SOURCE: Nicholson, D.; Michael, A. Manganini, K.; Sugrue, R.; Sandwith, Z.; Monk, S. (2018). Rapid Mapping of Dissolved Methane and Carbon Dioxide in Coastal Ecosystems Using the ChemYak Autonomous Surface Vehicle. Environmental Science & Technology, 52 (22), 13314-13324. DOI: 10.1021/acs.est.8b04190
CARBON CYCLING IN COASTAL ECOSYSTEMS
Coastal ecosystems are areas where land and water meet, such as salt marshes, estuaries, and bays. One important characteristic of coastal ecosystems is high nutrient levels, which results in high productivity and element cycling in the water and sediment. One of these elements is carbon. Carbon is an important element for several reasons. First, it is one of the essential building blocks of life. In fact, 18% of the human body is carbon. Carbon is also a fossil fuel used for energy. Unfortunately, when carbon is burned for energy it is released to the atmosphere as carbon dioxide. Carbon dioxide is a greenhouse gas that traps heat in the Earth’s atmosphere contributing to climate change.

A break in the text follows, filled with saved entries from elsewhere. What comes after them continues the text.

-- ==== Sys2Proof/Tests/Slice0.lean ====
section
/-! SUPPORT. Tests: ill-formed terms that WellFormed refuses, words of the manual that decode to the instructions printed for them,
a witness for the hypotheses of each obligation, and small tests of single steps. -/

namespace Sys2Proof.Tests

set_option Elab.async false

open Sys2Proof.Machine Sys2Proof.Safety

/-! Fields. -/

/-- Fields of format S without scope and order. -/
def fS (d a b : BitVec 5) (imm : BitVec 32) : SFmt := { gn := false, gs := 0, d := d, a := a, b := b, scope := 0, ord := 0, imm := imm }
/-- Fields of format S with scope and order. -/
def fO (scope : BitVec 3) (ord : BitVec 2) (d a b : BitVec 5) (imm : BitVec 32) : SFmt :=
  { gn := false, gs := 0, d := d, a := a, b := b, scope := scope, ord := ord, imm := imm }
/-- Fields of format B. -/
def fB (a b : BitVec 5) (aux : BitVec 8) (hint : BitVec 2) (off : BitVec 32) : BFmt :=
  { gn := false, gs := 0, a := a, b := b, aux := aux, hint := hint, off := off }
/-- Fields of format V, all zero but the registers. -/
def fV (vd va vb vc : BitVec 5) : VFmt :=
  { gn := false, gs := 0, vd := vd, va := va, vb := vb, vc := vc, typ := 0, prec := 0, rnd := 0, sat := false, pm := false, mkf := 0,
    sa := false, aux := 0, imm := 0 }
/-- Fields of format M, all zero but the operands. -/
def fM (acc : BitVec 2) (sa sb : BitVec 5) : MFmt :=
  { gn := false, gs := 0, acc := acc, sa := sa, sb := sb, qa := false, qb := false, dirA := false, dirB := false, fmtA := 0, fmtB := 0,
    sp := 0, kc := 0, rows := 0, low := 0 }
/-- Fields of format C. -/
def fC (d a b c : BitVec 5) (imm : BitVec 32) : CFmt := { gn := false, gs := 0, d := d, a := a, b := b, c := c, imm := imm }

/-! Ill-formed instructions, one for each kind of check. -/

/-- R294: GN = 1 without a guard register. -/
theorem smoke_guard : (Instr.add { fS 1 2 3 0 with gn := true }).wf = false := by decide
/-- R301: a reserved register field of format S. -/
theorem smoke_reserved_d : (Instr.fence (fS 1 0 0 0)).wf = false := by decide
theorem smoke_reserved_a : (Instr.movi (fS 1 1 0 0)).wf = false := by decide
theorem smoke_reserved_b : (Instr.addi (fS 1 1 1 0)).wf = false := by decide
/-- R301: scope and order where the instruction has none, and a scope above 3. -/
theorem smoke_scope : (Instr.add (fO 1 0 1 2 3 0)).wf = false := by decide
theorem smoke_order : (Instr.add (fO 0 1 1 2 3 0)).wf = false := by decide
theorem smoke_scope_range : (Instr.aadd (fO 4 0 1 2 3 0)).wf = false := by decide
/-- R313, R315: reserved bits of imm32. -/
theorem smoke_imm : (Instr.add (fS 1 2 3 1)).wf = false := by decide
theorem smoke_shift_imm : (Instr.shli (fS 1 2 0 64)).wf = false := by decide
/-- R318: a bit field beyond bit 63. -/
theorem smoke_field : (Instr.extu (fS 1 2 0 0x3F01)).wf = false := by decide
/-- R336: an odd register pair; R341: an expected value in g31. -/
theorem smoke_pair : (Instr.ldq (fS 1 2 0 0)).wf = false := by decide
theorem smoke_acas : (Instr.acas (fS 31 2 0 0)).wf = false := by decide
/-- R344, R345, R346, R347: reserved bits of the fences, masks, signal numbers. -/
theorem smoke_fence : (Instr.fence (fS 0 0 0 4)).wf = false := by decide
theorem smoke_sbar : (Instr.sbar (fS 0 0 0 0x10000)).wf = false := by decide
theorem smoke_sgpost : (Instr.sgpost (fS 0 0 0 8)).wf = false := by decide
theorem smoke_sgwait : (Instr.sgwait (fS 0 0 0 0x10)).wf = false := by decide
/-- R297: hint 3, and a hint where there is none; R301: aux8 and off of format B. -/
theorem smoke_hint : (Instr.beq (fB 1 2 0 3 0)).wf = false := by decide
theorem smoke_no_hint : (Instr.br (fB 0 0 0 1 0)).wf = false := by decide
theorem smoke_aux : (Instr.beq (fB 1 2 1 0 0)).wf = false := by decide
theorem smoke_off : (Instr.ret (fB 0 0 0 0 1)).wf = false := by decide
/-- R324: LOOP on g0; R325, R329: p0 named, a value outside the mask, a wrong mode. -/
theorem smoke_loop : (Instr.loop (fB 0 0 0 0 1)).wf = false := by decide
theorem smoke_pset : (Instr.pset (fB 0 0 1 0 0)).wf = false := by decide
theorem smoke_pset_mode : (Instr.psetR (fB 1 0 2 0 2)).wf = false := by decide
theorem smoke_waitp : (Instr.waitp (fB 0 0 2 0 0x400)).wf = false := by decide
/-- R302: a field that must name a register names a port; a mask above m7. -/
theorem smoke_vector_field : (Instr.vcut (fV 24 0 0 0)).wf = false := by decide
theorem smoke_mask_field : (Instr.mand (fV 8 0 0 0)).wf = false := by decide
theorem smoke_unused_field : (Instr.vneg (fV 1 2 3 0)).wf = false := by decide
/-- R351: a type, a rounding, a budget, sat, mk, sa, aux and imm13 that the instruction does not take. -/
theorem smoke_typ : (Instr.vadd { fV 1 2 3 0 with typ := 8 }).wf = false := by decide
theorem smoke_rnd : (Instr.vand { fV 1 2 3 0 with rnd := 1 }).wf = false := by decide
theorem smoke_prec : (Instr.vand { fV 1 2 3 0 with prec := 1 }).wf = false := by decide
theorem smoke_sat : (Instr.vimin { fV 1 2 3 0 with typ := 8, sat := true }).wf = false := by decide
theorem smoke_mk : (Instr.vand { fV 1 2 3 0 with mkf := 1 }).wf = false := by decide
theorem smoke_sa : (Instr.vbcast { fV 1 2 0 0 with sa := true }).wf = false := by decide
theorem smoke_vaux : (Instr.vmul { fV 1 2 3 0 with aux := 1 }).wf = false := by decide
theorem smoke_vimm : (Instr.vand { fV 1 2 3 0 with imm := 1 }).wf = false := by decide
/-- R352: pm without a port. -/
theorem smoke_pm : (Instr.vadd { fV 1 2 3 0 with pm := true }).wf = false := by decide
/-- R354: .x into v23, and .x with a budget. -/
theorem smoke_x_pair : (Instr.vadd { fV 23 2 3 0 with aux := 1 }).wf = false := by decide
theorem smoke_x_prec : (Instr.vadd { fV 1 2 3 0 with aux := 1, prec := 1 }).wf = false := by decide
/-- R355: an integer comparison above 5; R356: va = vb; R359: a destination type; R368: no lanes; R369: more than 64; R373: g31. -/
theorem smoke_vcmp : (Instr.vcmp { fV 1 2 3 0 with typ := 8, imm := 6 }).wf = false := by decide
theorem smoke_vcmpt : (Instr.vcmpt (fV 1 2 2 3)).wf = false := by decide
theorem smoke_vcvt : (Instr.vcvt { fV 1 2 0 0 with imm := 5 }).wf = false := by decide
theorem smoke_vtopk : (Instr.vtopk (fV 1 2 0 0)).wf = false := by decide
theorem smoke_vtopk_pair : (Instr.vtopk { fV 23 2 0 0 with imm := 1 }).wf = false := by decide
theorem smoke_mset : (Instr.mset { fV 1 0 0 0 with imm := 65 }).wf = false := by decide
theorem smoke_vrng : (Instr.vrng (fV 1 31 0 0)).wf = false := by decide
/-- R299, R377, R380: the cases of the matrix formats. -/
theorem smoke_low : (Instr.mlda { fM 0 1 0 with rows := 1, low := 1 }).wf = false := by decide
theorem smoke_rows : (Instr.mlda { fM 0 1 0 with rows := 65 }).wf = false := by decide
theorem smoke_kc : (Instr.mma { fM 0 1 2 with rows := 1, fmtA := 1, fmtB := 1 }).wf = false := by decide
theorem smoke_formats : (Instr.mma { fM 0 1 2 with rows := 1, kc := 1, fmtA := 1, fmtB := 3 }).wf = false := by decide
theorem smoke_stream : (Instr.mma { fM 0 1 2 with qa := true, rows := 1, kc := 1, fmtA := 1, fmtB := 1 }).wf = false := by decide
theorem smoke_sparse_port : (Instr.mma { fM 0 1 26 with qb := true, rows := 1, kc := 3, sp := 1, fmtA := 3, fmtB := 3 }).wf = false := by decide
theorem smoke_same_port :
    (Instr.mma { fM 0 26 26 with qa := true, qb := true, rows := 1, kc := 1, fmtA := 1, fmtB := 1 }).wf = false := by decide
theorem smoke_block_pair : (Instr.mma { fM 0 31 2 with rows := 1, kc := 1, fmtA := 6, fmtB := 6 }).wf = false := by decide
theorem smoke_mrd : (Instr.mrd (fM 0 24 2)).wf = false := by decide
theorem smoke_mrdq : (Instr.mrdq { fM 0 26 2 with rows := 1 }).wf = false := by decide
theorem smoke_mwait : (Instr.mwait (fM 0 8 0)).wf = false := by decide
/-- R301 of format C, and the excluded values of R395, R401, R402, R408, R411, R413, R417, R418, R422, R424, R425. -/
theorem smoke_c_reserved : (Instr.eret (fC 1 0 0 0 0)).wf = false := by decide
theorem smoke_qbind : (Instr.qbind (fC 0 0 0 0 0x8100)).wf = false := by decide
theorem smoke_qbindK : (Instr.qbindK (fC 0 1 0 0 0x0B100000)).wf = false := by decide
theorem smoke_cepg : (Instr.cepg (fC 1 2 3 0 5)).wf = false := by decide
theorem smoke_cestat : (Instr.cestat (fC 1 0 0 0 3)).wf = false := by decide
theorem smoke_port : (Instr.khdr (fC 1 0 0 0 0x50000)).wf = false := by decide
theorem smoke_split : (Instr.ksplit (fC 0 1 2 0 0x60001)).wf = false := by decide
theorem smoke_merge : (Instr.kmrg (fC 0 1 2 3 0x211)).wf = false := by decide
theorem smoke_merge_ports : (Instr.kmrg (fC 0 0 0 3 0x30101)).wf = false := by decide
theorem smoke_shcpy : (Instr.shcpy (fC 1 2 3 4 0)).wf = false := by decide
theorem smoke_kvapp : (Instr.kvapp (fC 1 2 3 4 17)).wf = false := by decide
theorem smoke_spacc : (Instr.spacc (fC 1 24 2 3 4)).wf = false := by decide
theorem smoke_trpub : (Instr.trpub (fC 1 2 3 0 65)).wf = false := by decide
theorem smoke_launch : (Instr.launch (fC 1 2 0 0 0x500)).wf = false := by decide
/-- The index ranges of events: a depot tile where a compute tile is meant, a die 4, a QP 4096. -/
theorem smoke_event_tile : (Arg.tileRef { die := 0, tile := 1 }).wf = false := by decide
theorem smoke_event_die : (Arg.dieRef { die := 4 }).wf = false := by decide
theorem smoke_event_qp : (Arg.hostRd { qp := 4096, ce := false, rkey := 0, va := 0, len := 0 }).wf = false := by decide

/-! Words. An unassigned opcode and a malformed word are rejected by name (R303, R305). -/

theorem decode_unassigned : decodeWord 0x2C00_0000_0000_0000 = .error .unassigned := by rfl
theorem decode_malformed : decodeWord 0x0100_0000_0000_0001 = .error .malformed := by rfl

The cycling of carbon on Earth is complex and coastal ecosystems play an important role (Figure 1). In coastal ecosystems, carbon can be buried as organic matter in sediments. Carbon may also be released to the atmosphere and ocean as carbon dioxide and methane. Because coastal ecosystems themselves are complex with many inputs and outputs, it is difficult to know their exact contribution to carbon cycling. It is important that scientists develop a better understanding of the movement of carbon through coastal ecosystems because it will help determine carbon budgets on a large scale and predict how it will change in the future.
Traditionally, carbon measurements in coastal ecosystems were made by collecting samples and analyzing them in a laboratory. Because coastal ecosystems are complex measurements taken near each other may produce very different results. This requires collection of many samples, which is both expensive and time consuming. As a result, scientists have been looking for new approaches to measure carbon in coastal ecosystems. In the study highlighted here, David Nicholson and his colleagues developed an autonomous (driver-less) surface vehicle they think will change the way carbon measurements are collected.
David Nicholson and his colleagues called their new autonomous surface vehicle the ChemYak (Figure 2). The ChemYak is a modified JetYak, a small gas-powered kayak developed by the Woods Hole Oceanographic Institution. David and his fellow researchers attached an instrument to the JetYak that can measure carbon dioxide and methane in the water using infrared signals. This is the first autonomous surface vehicle capable of measuring methane dissolved in water. In addition, the ChemYak can also measure conductivity (salinity), temperature, water depth, dissolved oxygen, and nitrate (a type of nutrient). Above the water, the ChemYak has a weather station that measures GPS position, air temperature, wind velocity, and relative humidity. The ChemYak can run for 8-10 hours on one battery pack and has a max speed of 3.5 m/s (~11.5 ft/s).
Autonomous vehicles have several advantages compared to manned vehicles. Autonomous vehicles are smaller and lighter making them easier to transport to field locations, and are capable of operating in small shallow channels. For example, the ChemYak lies 20 cm (~7.9 in.) in the water, allowing it to take measurements in shallow waters that are normally inaccessible with traditional boats. In addition, autonomous vehicles can follow preplanned missions, repeat previous missions, and work in environments that are hazardous to humans.
The researchers tested the ChemYak in the North River Estuary in Marshfield Massachusetts. On day one they deployed the ChemYak in the main estuary channel and a small tidal creek called Cove Brook. During the deployment the ChemYak successfully traveled about 12 km (~7.5 miles). With the data collected, the scientists determined there was a net release of carbon dioxide and methane from the river to the atmosphere. In addition, the amount of methane and carbon dioxide were greater in Cove Brook than in the main river channel.
PROS AND CONS
The field test allowed the scientists to identify several pros of the ChemYak. For starters, the chemical analysis of carbon dioxide and methane is done in the environment rather than at a laboratory. This expedites the generation of results. Also, the ChemYak can collect data at a much faster rate than humans collecting water samples during a given time period. Finally, the ChemYak can collect data on a larger spatial scale.
The researchers also identified some areas in need of improvement. Sometimes air bubbles got into the sensors causing a break in measurements. David and his colleagues also want to add additional sensors for pH and nitrous oxide (another greenhouse gas). However, the system can quickly become too heavy from battery packs and instrumentation. In addition, the researchers would like to run the system on an energy source other than gasoline.
In the end, the ChemYak offers the potential to enhance our knowledge of carbon cycling in coastal ecosystems. This will allow scientists to better predict how coastal ecosystems will impact carbon cycling in the future.